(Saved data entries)
• • • •

-- ==== Sys2Proof/Certificates/Slice0/Obligations.lean ====
section
/-! DEFINITION. The statements for the provers. -/

open Sys2Proof Sys2Proof.Machine

/-! ## The queue of commands -/

/-- One step takes the command at the front of the queue and runs it with the queue's rest; an empty queue leaves the state as
it is (log 2: the model's choice). -/
def Obligations.StepTakesTheFrontCommand : Prop :=
  (∀ (c : Instr) (rest : List Instr) (s : State), step { s with pending := c :: rest } = exec c { s with pending := rest }) ∧
    ∀ s : State, s.pending = [] → step s = .next s

/-- Every command answers a next state, and none touches the queue of waiting commands. -/
def Obligations.EveryCommandAnswersNext : Prop :=
  ∀ (c : Instr) (s : State), ∃ t, exec c s = .next t ∧ t.pending = s.pending

/-! ## The resets -/

/-- POWER_ON: every piece of the part's state at its power-on value (R3, R8, R19, R41, R52, R63, R88, R110, R112, R133, R137,
R145, R150, R152, R153, R159, R174); the model's queue and choice count stay (log 22: the model's choice). -/
def Obligations.PowerOn : Prop :=
  ∀ (straps : Straps) (s : State), ∃ t, exec (.powerOn straps) s = .next t ∧
    (t.clock = ⟨0, 0, 0⟩ ∧ t.clockSet = false ∧ t.pendingClock = none) ∧
    (t.day = .unset ∧ t.openMinute = none ∧ t.closeMinute = none) ∧
    (∀ a, (t.att a).state = .unused ∧ (t.att a).generation = 0 ∧ (t.att a).desc = .zero ∧ (t.att a).q = 0 ∧
      (t.att a).m = 0 ∧ (t.att a).riders = 0 ∧ (t.att a).throughput = 0 ∧ (t.att a).ageCounter = 0 ∧
      (t.att a).aged = false ∧ (t.att a).target = 0 ∧ (t.att a).targetOver = false ∧ (t.att a).posted = 0 ∧
      (t.att a).windows = none ∧ (t.att a).offer = none) ∧
    (∀ i : SlotNo, t.slots[i] = ⟨0, none⟩) ∧
    (t.freeQueue.map Fin.val = List.range 4096) ∧
    (∀ a : AttrNo, t.postings[a] = ⟨.unused, none⟩) ∧
    (∀ l : LineNo, t.lines[l] = .unbound) ∧
    (∀ e : EntryNo, t.entries[e] = ⟨none, 0⟩ ∧ t.dirty[e] = false) ∧
    (t.refresh = 0 ∧ t.board = .idle) ∧
    (∀ p, (t.port p).role =
        (if straps[p].pr1 then (if straps[p].pr0 then .ops else .ride) else (if straps[p].pr0 then .issue else .view)) ∧
      (t.port p).link = .idle ∧ (t.port p).period = none ∧ (t.port p).shadow = none ∧ (t.port p).flags = 0 ∧
      (t.port p).enable = 0 ∧ (t.port p).level = 0 ∧ ∀ a : AttrNo, (t.port p).changed[a] = false) ∧
    t.choice = s.choice ∧ t.pending = s.pending

/-- LINE_RESET: the clock, the frame, the attractions, the passes, the postings and the board list are kept; a pending clock
value is dropped, bound lines wait to arm again, every valid entry is dirty, the board line is resynchronising with BOARD_TX
at the high level, and every port starts afresh with PDO at high impedance, a refilled change set and only those flags set
that R182 gives. -/
def Obligations.LineReset : Prop :=
  ∀ (straps : Straps) (s : State), Settled s → ∃ t, exec (.lineReset straps) s = .next t ∧
    KeepsBut [.clock, .lines, .dirty, .refresh, .board, .ports] s t ∧
    (t.clock = s.clock ∧ t.clockSet = s.clockSet ∧ t.pendingClock = none) ∧
    (∀ l : LineNo, t.lines[l] =
      match s.lines[l] with
      | .unbound => .unbound
      | .unarmed b _ _ => .unarmed b 0 false
      | .armed b _ _ => .unarmed b 0 false) ∧
    (∀ e : EntryNo, t.dirty[e] = s.entries[e].binding.isSome) ∧
    (t.refresh = 0 ∧ t.board = .resynchronising ∧ ∀ n, t.boardTx n = true) ∧
    (∀ p, (t.port p).role =
        (if straps[p].pr1 then (if straps[p].pr0 then .ops else .ride) else (if straps[p].pr0 then .issue else .view)) ∧
      (t.port p).link = .idle ∧ (t.port p).period = none ∧ (∀ n, t.pdo p n = none) ∧ (t.port p).shadow = none ∧
      (t.port p).enable = 0 ∧ (t.port p).level = 0 ∧
      (∀ a : AttrNo, (t.port p).changed[a] = decide ((s.att a).state ≠ .unused)) ∧
      ∀ k, (t.port p).has k = true ↔
        (k = .aged ∧ ∃ a, (s.att a).state = .operating ∧ (s.att a).aged = true) ∨
          (k = .posting ∧ ∃ a, (s.att a).state ≠ .unused))

/-! ## The second tick -/

/-- SECOND_TICK. With no pending value the counters advance as R1 gives, with no CLOCK event, and where the minute stays
nothing else moves. With a pending value, one that in OPEN or ENDED is earlier than the reading, or more than 3600 seconds
later, is dropped and the clock advances with no CLOCK event; any other is loaded, the clock-set flag is set and CLOCK is
raised at every port; and where the minute stays nothing else moves, at any port or in any other part (R1, R5). -/
def Obligations.SecondTick : Prop :=
  (∀ s : State, Settled s → s.clock.Valid → s.pendingClock = none → ∃ t, exec .secondTick s = .next t ∧
    t.clock =
      (if s.clock.seconds < 59 then ⟨s.clock.hours, s.clock.minutes, s.clock.seconds + 1⟩
      else if s.clock.minutes < 59 then ⟨s.clock.hours, s.clock.minutes + 1, 0⟩
      else if s.clock.hours < 23 then ⟨s.clock.hours + 1, 0, 0⟩
      else ⟨0, 0, 0⟩) ∧
    t.clockSet = s.clockSet ∧ t.pendingClock = none ∧ (∀ q, (t.port q).has .clock = (s.port q).has .clock) ∧
    (s.clock.seconds < 59 → t = { s with clock := ⟨s.clock.hours, s.clock.minutes, s.clock.seconds + 1⟩ })) ∧
  ∀ (s : State) (v : Time), Settled s → s.pendingClock = some v → ∃ t, exec .secondTick s = .next t ∧
    t.pendingClock = none ∧
    (t.clock.minute = s.clock.minute → KeepsBut [.clock, .ports] s t ∧ PortsQuiet s t) ∧
    ((s.day = .opened ∨ s.day = .ended) ∧
        (v.second < s.clock.second ∨ s.clock.second + 3600 < v.second) →
      t.clock = s.clock.advance ∧ t.clockSet = s.clockSet ∧ (∀ q, (t.port q).has .clock = (s.port q).has .clock) ∧
      (t.clock.minute = s.clock.minute → t = { s with clock := s.clock.advance, pendingClock := none })) ∧
    (¬ ((s.day = .opened ∨ s.day = .ended) ∧
        (v.second < s.clock.second ∨ s.clock.second + 3600 < v.second)) →
      t.clock = v ∧ t.clockSet = true ∧ (∀ q, (t.port q).has .clock = true) ∧
      (t.clock.minute = s.clock.minute →
        t = { s with clock := v, clockSet := true, pendingClock := none }.mapPorts (Port.raise .clock)))

/-! ## The minute tick -/

/-- MINUTE_TICK, the Estimator's part that no order of works can move: the throughput, R_min, the age counter and the aged
flag of every attraction by its state (R64, R65, R67, R70), with everything else the Estimator and the Counting Unit hold, the
descriptor and the state kept; the target and the over flag as computed on the windows as they stood before the tick or as
they stand after it (R75), and the posted minutes of R79; and each posting that moved in every change set and its valid
entries dirty (R136, R150); ATTRACTION and SCAN stay as they were at every port (R176). -/
def Obligations.MinuteTickEstimates : Prop :=
  ∀ s : State, s.minuteDue = true → ∃ t, exec .minuteTick s = .next t ∧ exec .secondTick s = .next t ∧
    t.clock = s.nextReading ∧
    KeepsBut [.clock, .frame, .attractions, .passes, .postings, .dirty, .ports, .choice] s t ∧ PortsQuiet s t ∧
    (Settled s → TickPublishes s t) ∧
    (∀ q k, k = .attraction ∨ k = .scan → (t.port q).has k = (s.port q).has k) ∧
    ∀ a, (t.att a).state = (s.att a).state ∧ (t.att a).desc = (s.att a).desc ∧
      (t.att a).generation = (s.att a).generation ∧ (t.att a).q = (s.att a).q ∧ (t.att a).m = (s.att a).m ∧
      ((s.att a).state = .operating → (s.att a).aged = false →
        (t.att a).riders = 0 ∧
        (∃ adj : Int, (t.att a).throughput = min 65535 (((s.att a).throughput : Int) + adj).toNat ∧
          Rounds (16 * (s.att a).riders - (s.att a).throughput) (s.att a).desc.shift adj) ∧
        (t.att a).ageCounter = (s.att a).ageCounter - 1 ∧
        ((s.att a).ageCounter ≤ 1 → (t.att a).aged = true ∧ (t.att a).target = (s.att a).target ∧
          (t.att a).targetOver = (s.att a).targetOver ∧ (t.att a).posted = (s.att a).posted) ∧
        (1 < (s.att a).ageCounter → (t.att a).aged = false ∧
          (t.att a).posted = (if (t.att a).target < (s.att a).posted
            then max (t.att a).target ((s.att a).posted - (s.att a).desc.step) else (t.att a).target)) ∧
        (1 < (s.att a).ageCounter → ∃ ws r, (ws = (s.att a).windows ∨ ws = (t.att a).windows) ∧
          r = withTarget s.o s.nextReading.minute
            { s.att a with throughput := (t.att a).throughput, windows := ws } ∧
          (t.att a).target = r.target ∧ (t.att a).targetOver = r.targetOver)) ∧
      ((s.att a).state = .operating → (s.att a).aged = true →
        (t.att a).riders = (s.att a).riders ∧ (t.att a).throughput = (s.att a).throughput ∧
        (t.att a).ageCounter = (s.att a).ageCounter ∧ (t.att a).aged = true ∧ (t.att a).target = (s.att a).target ∧
        (t.att a).targetOver = (s.att a).targetOver ∧ (t.att a).posted = (s.att a).posted) ∧
      ((s.att a).state = .down →
        (t.att a).riders = 0 ∧ (t.att a).throughput = (s.att a).throughput ∧
        (t.att a).ageCounter = (s.att a).ageCounter ∧ (t.att a).aged = (s.att a).aged ∧
        (t.att a).target = (s.att a).target ∧ (t.att a).targetOver = (s.att a).targetOver ∧
        (t.att a).posted = (s.att a).posted) ∧
      ((s.att a).state = .closed ∨ (s.att a).state = .unused →
        (t.att a).riders = (s.att a).riders ∧ (t.att a).throughput = (s.att a).throughput ∧
        (t.att a).ageCounter = (s.att a).ageCounter ∧ (t.att a).aged = (s.att a).aged ∧
        (t.att a).target = (s.att a).target ∧ (t.att a).targetOver = (s.att a).targetOver ∧
        (t.att a).posted = (s.att a).posted)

• • • •

*Task objective*: Look back at the entries above and repeat, unchanged, every line from the line holding "(∀ a : AttrNo, t.postings[a]" through the line holding "value is dropped, bound".

*Expected output*:
    (∀ a : AttrNo, t.postings[a] = ⟨.unused, none⟩) ∧
    (∀ l : LineNo, t.lines[l] = .unbound) ∧
    (∀ e : EntryNo, t.entries[e] = ⟨none, 0⟩ ∧ t.dirty[e] = false) ∧
    (t.refresh = 0 ∧ t.board = .idle) ∧
    (∀ p, (t.port p).role =
        (if straps[p].pr1 then (if straps[p].pr0 then .ops else .ride) else (if straps[p].pr0 then .issue else .view)) ∧
      (t.port p).link = .idle ∧ (t.port p).period = none ∧ (t.port p).shadow = none ∧ (t.port p).flags = 0 ∧
      (t.port p).enable = 0 ∧ (t.port p).level = 0 ∧ ∀ a : AttrNo, (t.port p).changed[a] = false) ∧
    t.choice = s.choice ∧ t.pending = s.pending

/-- LINE_RESET: the clock, the frame, the attractions, the passes, the postings and the board list are kept; a pending clock
value is dropped, bound lines wait to arm again, every valid entry is dirty, the board line is resynchronising with BOARD_TX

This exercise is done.